----- Information

-- ==== Sys2Proof/Machine/Setup.lean ====
section
/-! DEFINITION. The meanings of the setup commands NOP, INIT and RESET (spec/40_setup.md) and the effect
of a reserved word (R76 of spec/30_encoding.md), at the transaction level. -/

namespace Sys2Proof.Machine

open Host (Outcome)

/-- NOP (R91): skip. -/
def execNop (s : State) : Outcome State Fault Refusal :=
  .next s

/-- INIT sr (R93): SRC ← srC, PINC ← ComputePinc(srC), INIT_DONE ← 1, PHASE ← 0, GATE ← 0, in both
states of the oscillator (R96). -/
def execInit (sr : Int) (s : State) : Outcome State Fault Refusal :=
  .next (setPinc (computePinc (clampRate sr)) (loadRate sr s))

/-- RESET (R97): PHASE ← 0, GATE ← 0, in both states of the oscillator (R98). -/
def execReset (s : State) : Outcome State Fault Refusal :=
  .next (restart s)

/-- A reserved word (R76): SetErr(ERR_BADOP) and nothing else. -/
def acceptReserved (s : State) : State :=
  setErrBadop s

end Sys2Proof.Machine
end

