-- ==== Sys2Proof/Machine/Dispatch.lean ====
section
/-! DEFINITION. The dispatch of the five commands to their meanings, one arm per constructor. -/

namespace Sys2Proof.Machine

-- A command executes as one indivisible transaction (R90 of spec/40_setup.md).
def exec (i : Instr) (s : State) : Host.Outcome State Fault Refusal :=
  match i with
  | .nop => Sys2Proof.Machine.execNop s
  | .init sr => Sys2Proof.Machine.execInit sr s
  | .reset => Sys2Proof.Machine.execReset s
  | .tick => Sys2Proof.Machine.execTick s
  | .block n => Sys2Proof.Machine.execBlock n s

end Sys2Proof.Machine
end

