-- ==== Sys2Proof/Machine/Run.lean ====
section
/-! DEFINITION. Runs (R169 of spec/70_reset_and_hazards.md): the run of a finite command sequence, the
first edge at which it ends, its final registers, its output and its faults, and how a reset edge makes
two runs of one. Log entry 15 names what R169 leaves open. -/

namespace Sys2Proof.Machine

/-- The state after one step; every step goes on. -/
def nextState (s : State) : State :=
  match step s with
  | .next t => t
  | .fault _ => s
  | .refused _ => s

/-- The command word that the step from this state accepts, if any (R160, and log entry 2 for a command
run as a transaction). -/
def acceptedByStep (s : State) : Option CmdWord :=
  match s.inputs with
  | [] => none
  | .edge p :: _ => if cmdFire p s then some p.cmdWord else none
  | .command w :: _ => if quiescent s then some w else none

/-- The step from this state is a clock edge with rst = 1 (R150). -/
def resetStep (s : State) : Bool :=
  match s.inputs with
  | [] => false
  | .edge p :: _ => p.rst
  | .command _ :: _ => false

/-- The four conditions of R169: every command of the sequence has been accepted (left holds those that
have not), and REMAIN = 0, DIV_CNT = 0 and SMP_VALID = 0. -/
def runEnded (left : List CmdWord) (s : State) : Bool :=
  left.isEmpty && quiescent s

/-- The end of the run of a command sequence, looked for in at most n steps: the state after the first
edge at which R169's conditions hold, whatever the host still has to do after it. left holds the commands
not yet accepted; begun says that one has been. There is none when the sequence is not finished in
n steps, when another word is accepted in its place, or when a reset edge after the first command cuts
the run off (R169: such a run is two runs). DESIGN CHOICE, log entry 15: these last two, and that the
state the run starts in counts. -/
def endOfRun : Nat → Bool → List CmdWord → State → Option State
  | 0, _, left, s => if runEnded left s then some s else none
  | n + 1, begun, left, s =>
    if runEnded left s then some s
    else if begun && resetStep s then none
    else
      match acceptedByStep s, left with
      | none, l => endOfRun n begun l (nextState s)
      | some w, v :: vs => if v = w then endOfRun n true vs (nextState s) else none
      | some _, [] => none

/-- What the transaction level sees of a state (R11, R20, R163): its seven registers and the output. -/
structure TransactionView where
  /-- INIT_DONE. -/
  initDone : Bool
  /-- SRC. -/
  src : RateReg
  /-- PINC. -/
  pinc : Word
  /-- PHASE. -/
  phase : Word
  /-- GATE. -/
  gate : Bool
  /-- ERR_UNINIT. -/
  errUninit : Bool
  /-- ERR_BADOP. -/
  errBadop : Bool
  /-- The output samples. -/
  samples : List Word
  deriving DecidableEq, Repr

/-- The transaction level's view of a state. -/
def State.transactionView (s : State) : TransactionView where
  initDone := s.initDone
  src := s.src
  pinc := s.pinc
  phase := s.phase
  gate := s.gate
  errUninit := s.errUninit
  errBadop := s.errBadop
  samples := s.samples

/-- What a run that has ended leaves (R169). -/
structure RunResult where
  /-- The final state, the transaction registers at the end, with the samples transferred during the run
  as its output. -/
  final : TransactionView
  /-- The faults of the run: the error flags that are 1 at its end (R131). -/
  faults : List Fault
  deriving DecidableEq, Repr

/-- The result of the run of a command sequence that starts in this state, if it ends within n steps. -/
def runResult (n : Nat) (sequence : List CmdWord) (start : State) : Option RunResult :=
  (endOfRun n false sequence start).map fun t =>
    { final := { t.transactionView with samples := t.samples.drop start.samples.length }
      faults := runFaults t }

/-- The words accepted in n steps before a reset edge that follows one of them: the sequence of the run
that starts here, where the host names no other (DESIGN CHOICE, log entry 15). -/
def sequenceOfRun : Nat → Bool → State → List CmdWord
  | 0, _, _ => []
  | n + 1, begun, s =>
    if begun && resetStep s then []
    else
      match acceptedByStep s with
      | some w => w :: sequenceOfRun n true (nextState s)
      | none => sequenceOfRun n begun (nextState s)

/-- The states in which later runs start, within n steps: after each reset edge that follows a command of
the run before it (R169: such a run is two runs). Reset edges before the first command belong to the run
itself (DEDUCED, log entry 15). -/
def runStarts : Nat → Bool → State → List State
  | 0, _, _ => []
  | n + 1, begun, s =>
    if begun && resetStep s then nextState s :: runStarts n false (nextState s)
    else runStarts n (begun || (acceptedByStep s).isSome) (nextState s)

/-- The runs that start within n steps, in order, each followed for at most n steps: its sequence, and its
result if it ends. -/
def runsWithin (n : Nat) (s : State) : List (List CmdWord × Option RunResult) :=
  (s :: runStarts n false s).map fun u =>
    (sequenceOfRun n false u, runResult n (sequenceOfRun n false u) u)

end Sys2Proof.Machine
end

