-- ==== Sys2Proof/Certificates/Slice0/Obligations.lean ====
section
/-! DEFINITION. The statements about the GeoWars NCO that are to be proved, each from the numbered rules
of spec/. -/

open Sys2Proof Sys2Proof.Machine Host

/-! ### Encoding (spec/30_encoding.md) -/

/-- R70, R71, R72, R78: decoding the word of a well-formed command gives the command back. -/
def Obligations.DecodeOfEncodeIsCommand : Prop :=
  ∀ i : Instr, i.wellFormed = true → decode (encode i) = .ok i

/-- R70, R71, R72, R75: a word that decodes to a command carries exactly the command's bits: it is the
command's own word where ARG is read, and has the command's word's OP where ARG is ignored; the decoded
command is well formed. -/
def Obligations.EncodeOfDecodeIsWord : Prop :=
  ∀ (w : CmdWord) (i : Instr), decode w = .ok i →
    i.wellFormed = true ∧
      (match i with
        | .init _ => encode i = w
        | .block _ => encode i = w
        | .nop => encode i = w &&& opMask
        | .reset => encode i = w &&& opMask
        | .tick => encode i = w &&& opMask)

/-- R73: every word whose bits under the mask equal a row's match is that row's command, and the words
with OP in 5 to 15 are the reserved ones. -/
def Obligations.DecodeFollowsMatchAndMask : Prop :=
  ∀ w : CmdWord,
    (decode w = .ok .nop ↔ w &&& opMask = 0x000000000) ∧
    ((∃ sr, decode w = .ok (.init sr)) ↔ w &&& opMask = 0x100000000) ∧
    (decode w = .ok .reset ↔ w &&& opMask = 0x200000000) ∧
    (decode w = .ok .tick ↔ w &&& opMask = 0x300000000) ∧
    ((∃ n, decode w = .ok (.block n)) ↔ w &&& opMask = 0x400000000) ∧
    ((∃ op, decode w = .error (.reservedOp op)) ↔
      5 ≤ (w.extractLsb' 32 4).toNat ∧ (w.extractLsb' 32 4).toNat ≤ 15)

/-- R75: NOP, RESET and TICK words with any ARG behave, at both levels, exactly as the word with ARG = 0,
which is the word an assembler emits; NOP and RESET with any ARG set no error flag, and TICK sets
ERR_UNINIT only where the block is Uninitialized. -/
def Obligations.IgnoredArgumentHasNoEffect : Prop :=
  ∀ (op : BitVec 4) (a : Word) (k : DivCount) (s : State), op = 0 ∨ op = 2 ∨ op = 3 →
    acceptCommand (packWord op a) s = acceptCommand (packWord op 0) s ∧
    acceptAtEdge k (packWord op a) s = acceptAtEdge k (packWord op 0) s ∧
    (encode .nop = packWord 0 0 ∧ encode .reset = packWord 2 0 ∧ encode .tick = packWord 3 0) ∧
    ∃ t, acceptCommand (packWord op a) s = .next t ∧ t.errBadop = s.errBadop ∧
      (s.initDone = true ∨ op ≠ 3 → t.errUninit = s.errUninit)

/-- R70, R71, R72: words written out from the spec's encoding decode to the commands they stand for. -/
def Obligations.SpecWordsDecode : Prop :=
  decode 0x000000000 = .ok .nop ∧
  decode 0x0DEADBEEF = .ok .nop ∧
  decode 0x10000AC44 = .ok (.init 44100) ∧
  decode 0x1FFFFFFFB = .ok (.init (-5)) ∧
  decode 0x200000000 = .ok .reset ∧
  decode 0x300000001 = .ok .tick ∧
  decode 0x400000004 = .ok (.block 4) ∧
  decode 0x480000000 = .ok (.block (-2147483648)) ∧
  decode 0x47FFFFFFF = .ok (.block 2147483647) ∧
  decode 0x500000000 = .error (.reservedOp 5)

/-- R78: the assembler accepts INIT and BLOCK exactly when the operand is a 32-bit integer, NOP, RESET and
TICK exactly when no operand stands after them, and .word exactly when op lies in 0 to 15. What it emits
is one word: OP·2^32 + operand mod 2^32, with ARG = 0 for NOP, RESET and TICK. The word of a command
decodes to the command. (That the arg of .word may be any integer is log entry 12.) -/
def Obligations.AssemblerEmitsTheCommand : Prop :=
  (assembleLine .nop = .ok [0x000000000] ∧ assembleLine .reset = .ok [0x200000000] ∧
    assembleLine .tick = .ok [0x300000000]) ∧
  (∀ v : Int, -2147483648 ≤ v → v ≤ 2147483647 →
    assembleLine (.init v) = .ok [BitVec.ofInt 36 (1 * 2 ^ 32 + v % 2 ^ 32)] ∧
    decode (BitVec.ofInt 36 (1 * 2 ^ 32 + v % 2 ^ 32)) = .ok (.init v) ∧
    assembleLine (.block v) = .ok [BitVec.ofInt 36 (4 * 2 ^ 32 + v % 2 ^ 32)] ∧
    decode (BitVec.ofInt 36 (4 * 2 ^ 32 + v % 2 ^ 32)) = .ok (.block v)) ∧
  (∀ v : Int, v < -2147483648 ∨ 2147483647 < v →
    assembleLine (.init v) = .error .operandOutOfRange ∧
    assembleLine (.block v) = .error .operandOutOfRange) ∧
  (∀ op arg : Int, 0 ≤ op → op ≤ 15 →
    assembleLine (.word op arg) = .ok [BitVec.ofInt 36 (op * 2 ^ 32 + arg % 2 ^ 32)]) ∧
  (∀ op arg : Int, op < 0 ∨ 15 < op → assembleLine (.word op arg) = .error .operandOutOfRange) ∧
  (lineOf ['N', 'O', 'P'] [] = .ok .nop ∧ lineOf ['R', 'E', 'S', 'E', 'T'] [] = .ok .reset ∧
    lineOf ['T', 'I', 'C', 'K'] [] = .ok .tick) ∧
  ∀ (x : List Char) (xs : List (List Char)),
    lineOf ['N', 'O', 'P'] (x :: xs) = .error .badOperands ∧
    lineOf ['R', 'E', 'S', 'E', 'T'] (x :: xs) = .error .badOperands ∧
    lineOf ['T', 'I', 'C', 'K'] (x :: xs) = .error .badOperands

/-- R80: reading the nine-digit text form of a word gives the word back. -/
def Obligations.TextFormReadsBack : Prop :=
  ∀ w : CmdWord, readCmdWord (showCmdWord w) = some w

/-! ### The step -/

/-- R11, R21, R160: when the host's next command decodes to a command and the block is quiescent, a step
is that command's exec, the position having advanced by one and the word being taken from the host's
list. (The list and the two kinds of input are the model's own: log entry 2.) -/
def Obligations.StepRunsDecodedCommand : Prop :=
  ∀ (s : State) (w : CmdWord) (rest : List HostInput) (i : Instr),
    s.inputs = .command w :: rest → s.remain = 0 → s.divCnt = 0 → s.smpValid = false →
    decode w = .ok i →
    step s = exec i { s with inputs := rest, position := s.position + 1 }

/-- R76: a reserved word sets ERR_BADOP and does nothing else, at both levels, and a run that ends so is
faulted. -/
def Obligations.ReservedWordSetsBadopOnly : Prop :=
  ∀ (w : CmdWord) (k : DivCount) (s : State), 5 ≤ (w.extractLsb' 32 4).toNat →
    acceptCommand w s = .next { s with position := s.position + 1, errBadop := true } ∧
    acceptAtEdge k w s = ({ s with errBadop := true }, none) ∧
    Fault.errBadop ∈ runFaults { s with errBadop := true }

/-- The model's scheduling, log entry 2: a scheduled edge is performed with its pins; a command that
finds work in progress waits while an idle edge goes by; with nothing left, idle edges go by. -/
def Obligations.StepPerformsScheduledEdge : Prop :=
  ∀ (s : State) (rest : List HostInput),
    (∀ p, s.inputs = .edge p :: rest →
      step s = .next (clockEdge Config.initCyclesLessOne p { s with inputs := rest })) ∧
    (∀ w, s.inputs = .command w :: rest → (s.remain ≠ 0 ∨ s.divCnt ≠ 0 ∨ s.smpValid = true) →
      step s = .next (clockEdge Config.initCyclesLessOne ⟨false, false, 0, true⟩ s)) ∧
    (s.inputs = [] →
      step s = .next (clockEdge Config.initCyclesLessOne ⟨false, false, 0, true⟩ s))

/-- Log entry 10: the offered word is the very next thing a step executes, in a quiescent state with
nothing else changed. -/
def Obligations.OfferedWordRunsNext : Prop :=
  ∀ (s : State) (nbits w : Nat), s.remain = 0 → s.divCnt = 0 → s.smpValid = false →
    step (s.withFetchWord nbits w) = acceptCommand (BitVec.ofNat 36 w) s

/-- R130: no step ends in a fault or a refusal. -/
def Obligations.EveryStepGoesOn : Prop :=
  ∀ s : State, ∃ t, step s = .next t

/-! ### The setup commands (spec/40_setup.md) -/

/-- R91: NOP writes nothing, in every state, for every word with OP = 0. -/
def Obligations.NopChangesNothing : Prop :=
  (∀ s : State, exec .nop s = .next s) ∧ ∀ a : Word, decode (packWord 0 a) = .ok .nop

----------

## Assignment
The entries above hold a line with "Instr), decode w = .ok i →" and a later line with "stand for. -/". Write out exactly those lines and all lines between, nothing more.

## Final answer
  ∀ (w : CmdWord) (i : Instr), decode w = .ok i →
    i.wellFormed = true ∧
      (match i with
        | .init _ => encode i = w
        | .block _ => encode i = w
        | .nop => encode i = w &&& opMask
        | .reset => encode i = w &&& opMask
        | .tick => encode i = w &&& opMask)

/-- R73: every word whose bits under the mask equal a row's match is that row's command, and the words
with OP in 5 to 15 are the reserved ones. -/
def Obligations.DecodeFollowsMatchAndMask : Prop :=
  ∀ w : CmdWord,
    (decode w = .ok .nop ↔ w &&& opMask = 0x000000000) ∧
    ((∃ sr, decode w = .ok (.init sr)) ↔ w &&& opMask = 0x100000000) ∧
    (decode w = .ok .reset ↔ w &&& opMask = 0x200000000) ∧
    (decode w = .ok .tick ↔ w &&& opMask = 0x300000000) ∧
    ((∃ n, decode w = .ok (.block n)) ↔ w &&& opMask = 0x400000000) ∧
    ((∃ op, decode w = .error (.reservedOp op)) ↔
      5 ≤ (w.extractLsb' 32 4).toNat ∧ (w.extractLsb' 32 4).toNat ≤ 15)

/-- R75: NOP, RESET and TICK words with any ARG behave, at both levels, exactly as the word with ARG = 0,
which is the word an assembler emits; NOP and RESET with any ARG set no error flag, and TICK sets
ERR_UNINIT only where the block is Uninitialized. -/
def Obligations.IgnoredArgumentHasNoEffect : Prop :=
  ∀ (op : BitVec 4) (a : Word) (k : DivCount) (s : State), op = 0 ∨ op = 2 ∨ op = 3 →
    acceptCommand (packWord op a) s = acceptCommand (packWord op 0) s ∧
    acceptAtEdge k (packWord op a) s = acceptAtEdge k (packWord op 0) s ∧
    (encode .nop = packWord 0 0 ∧ encode .reset = packWord 2 0 ∧ encode .tick = packWord 3 0) ∧
    ∃ t, acceptCommand (packWord op a) s = .next t ∧ t.errBadop = s.errBadop ∧
      (s.initDone = true ∨ op ≠ 3 → t.errUninit = s.errUninit)

/-- R70, R71, R72: words written out from the spec's encoding decode to the commands they stand for. -/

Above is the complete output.